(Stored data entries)
>>
theorem State.setNode_kept {r s : State} (h : Kept r s) (l : Nat) (k : Nat) (x : Node) : Kept r (State.setNode s l k x) := by
  unfold State.setNode
  repeat' (first | with_reducible exact h | with_reducible assumption | fail_if_no_progress (with_reducible apply Kept.lit))

theorem State.nodeSends_kept {r s : State} (h : Kept r s) (l : Nat) (k : Nat) (data : Bool) (f : LineFrame) (bytes : List Nat) : Kept r (State.nodeSends s l k data f bytes) :=
  Kept.lit h

theorem State.nodeData_kept {r s : State} (h : Kept r s) (l : Nat) (k : Nat) (f : LineFrame) (loop : Nat) (aux : Nat) (nfault : Nat) : Kept r (State.nodeData s l k f loop aux nfault) := by
  unfold State.nodeData
  try dsimp only
  repeat' (first | with_reducible exact h | with_reducible assumption | with_reducible apply State.setNode_kept | with_reducible apply State.nodeSends_kept | with_reducible refine fun _ _ => ?_ | with_reducible refine Kept.fst (by assumption) ?_ | with_reducible apply Kept.ite | split | fail_if_no_progress (with_reducible apply Kept.lit))

theorem State.nodeTimed_kept {r s : State} (h : Kept r s) (l : Nat) (k : Nat) (f : LineFrame) : Kept r (State.nodeTimed s l k f) := by
  unfold State.nodeTimed
  try dsimp only
  repeat' (first | with_reducible exact h | with_reducible assumption | with_reducible apply State.setNode_kept | with_reducible apply State.nodeSends_kept | with_reducible apply Kept.ite | split | fail_if_no_progress (with_reducible apply Kept.lit))

theorem State.nodeMarks_kept {r s : State} (h : Kept r s) (l : Nat) (k : Nat) : Kept r (State.nodeMarks s l k) :=
  Kept.lit h

theorem State.nodeMark_kept {r s : State} (h : Kept r s) (l : Nat) (k : Nat) (good : Bool) (down : Bool) : Kept r (State.nodeMark s l k good down) := by
  unfold State.nodeMark
  try dsimp only
  repeat' (first | with_reducible exact h | with_reducible assumption | with_reducible apply State.setNode_kept | with_reducible apply State.nodeMarks_kept | with_reducible apply State.arm_kept | with_reducible refine Kept.fst (by assumption) ?_ | with_reducible apply Kept.ite | split | fail_if_no_progress (with_reducible apply Kept.lit))

theorem State.nodeFiring_kept {r s : State} (h : Kept r s) (l : Nat) (k : Nat) : Kept r (State.nodeFiring s l k) := by
  unfold State.nodeFiring
  try dsimp only
  repeat' (first | with_reducible exact h | with_reducible assumption | with_reducible apply State.setNode_kept | with_reducible refine fun _ _ => ?_ | with_reducible refine Kept.foldl (fun _ _ _ => ?_) _ ?_ | with_reducible refine Kept.fst (by assumption) ?_ | with_reducible apply Kept.ite | split | fail_if_no_progress (dsimp only) | fail_if_no_progress (with_reducible apply Kept.lit))

theorem State.nodePulseEnd_kept {r s : State} (h : Kept r s) (l : Nat) (k : Nat) : Kept r (State.nodePulseEnd s l k) := by
  unfold State.nodePulseEnd
  try dsimp only
  repeat' (first | with_reducible exact h | with_reducible assumption | with_reducible apply State.setNode_kept | with_reducible refine fun _ _ => ?_ | with_reducible refine Kept.foldl (fun _ _ _ => ?_) _ ?_ | with_reducible refine Kept.fst (by assumption) ?_ | with_reducible apply Kept.ite | split | fail_if_no_progress (dsimp only) | fail_if_no_progress (with_reducible apply Kept.lit))

theorem State.nodeLock_kept {r s : State} (h : Kept r s) (l : Nat) (k : Nat) : Kept r (State.nodeLock s l k) := by
  unfold State.nodeLock
  try dsimp only
  repeat' (first | with_reducible exact h | with_reducible assumption | with_reducible apply State.setNode_kept | with_reducible apply Kept.ite | split)

theorem State.nodeLost_kept {r s : State} (h : Kept r s) (l : Nat) (k : Nat) : Kept r (State.nodeLost s l k) := by
  unfold State.nodeLost
  repeat' (first | with_reducible exact h | with_reducible assumption | with_reducible apply State.setNode_kept | fail_if_no_progress (with_reducible apply Kept.lit))

theorem State.nodeTimeout_kept {r s : State} (h : Kept r s) (l : Nat) (k : Nat) : Kept r (State.nodeTimeout s l k) := by
  unfold State.nodeTimeout
  try dsimp only
  repeat' (first | with_reducible exact h | with_reducible assumption | with_reducible apply State.setNode_kept | with_reducible apply Kept.ite | split)

theorem State.nodeRelease_kept {r s : State} (h : Kept r s) (l : Nat) (k : Nat) : Kept r (State.nodeRelease s l k) := by
  unfold State.nodeRelease
  repeat' (first | with_reducible exact h | with_reducible assumption | with_reducible apply State.setNode_kept | fail_if_no_progress (with_reducible apply Kept.lit))

theorem execAssembly_kept (s : State) (l : Fin 8) : ∀ t', execAssembly l s = .next t' → Kept s t' := by
  intro _ e; cases e; refine settle_keeps _ ?_
  repeat' (first | with_reducible exact Kept.refl _ | with_reducible apply State.assembly_kept)

theorem execCycleStart_kept (s : State) (l : Fin 8) : ∀ t', execCycleStart l s = .next t' → Kept s t' := by
  intro _ e; cases e; refine settle_keeps _ ?_
  repeat' (first | with_reducible exact Kept.refl _ | with_reducible apply State.cycleStart_kept)

theorem execReturnReceive_kept (s : State) (l : Fin 8) (f : LineReturn) : ∀ t', execReturnReceive l f s = .next t' → Kept s t' := by
  intro _ e; cases e; refine settle_keeps _ ?_
  repeat' (first | with_reducible exact Kept.refl _ | with_reducible apply State.returnReceive_kept)

theorem execNodeSymbolLock_kept (s : State) (l : Fin 8) (k : Fin 32) : ∀ t', execNodeSymbolLock l k s = .next t' → Kept s t' := by
  intro _ e; cases e; refine settle_keeps _ ?_
  repeat' (first | with_reducible exact Kept.refl _ | with_reducible apply State.nodeLock_kept)

theorem execNodeLockLoss_kept (s : State) (l : Fin 8) (k : Fin 32) : ∀ t', execNodeLockLoss l k s = .next t' → Kept s t' := by
  intro _ e; cases e; refine settle_keeps _ ?_
  repeat' (first | with_reducible exact Kept.refl _ | with_reducible apply State.nodeLost_kept)

theorem execNodeDataFrame_kept (s : State) (l : Fin 8) (k : Fin 32) (f : LineFrame) (loop : Nat) (aux : Nat) (nfault : Nat) : ∀ t', execNodeDataFrame l k f loop aux nfault s = .next t' → Kept s t' := by
  intro _ e; cases e; refine settle_keeps _ ?_
  repeat' (first | with_reducible exact Kept.refl _ | with_reducible apply State.nodeData_kept)

theorem execNodeTimedFrame_kept (s : State) (l : Fin 8) (k : Fin 32) (f : LineFrame) : ∀ t', execNodeTimedFrame l k f s = .next t' → Kept s t' := by
  intro _ e; cases e; refine settle_keeps _ ?_
  repeat' (first | with_reducible exact Kept.refl _ | with_reducible apply State.nodeTimed_kept)

theorem execNodeMark_kept (s : State) (l : Fin 8) (k : Fin 32) (good : Bool) (down : Bool) : ∀ t', execNodeMark l k good down s = .next t' → Kept s t' := by
  intro _ e; cases e; refine settle_keeps _ ?_
  repeat' (first | with_reducible exact Kept.refl _ | with_reducible apply State.nodeMark_kept)

theorem execNodeFiring_kept (s : State) (l : Fin 8) (k : Fin 32) : ∀ t', execNodeFiring l k s = .next t' → Kept s t' := by
  intro _ e; cases e; refine settle_keeps _ ?_
  repeat' (first | with_reducible exact Kept.refl _ | with_reducible apply State.nodeFiring_kept)

theorem execNodePulseEnd_kept (s : State) (l : Fin 8) (k : Fin 32) : ∀ t', execNodePulseEnd l k s = .next t' → Kept s t' := by
  intro _ e; cases e; refine settle_keeps _ ?_
  repeat' (first | with_reducible exact Kept.refl _ | with_reducible apply State.nodePulseEnd_kept)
<<
**Your assignment**
Where a line of the data contains "nodeRelease", include it in the tally, and answer with the tally alone.

**Response to the exercise**
2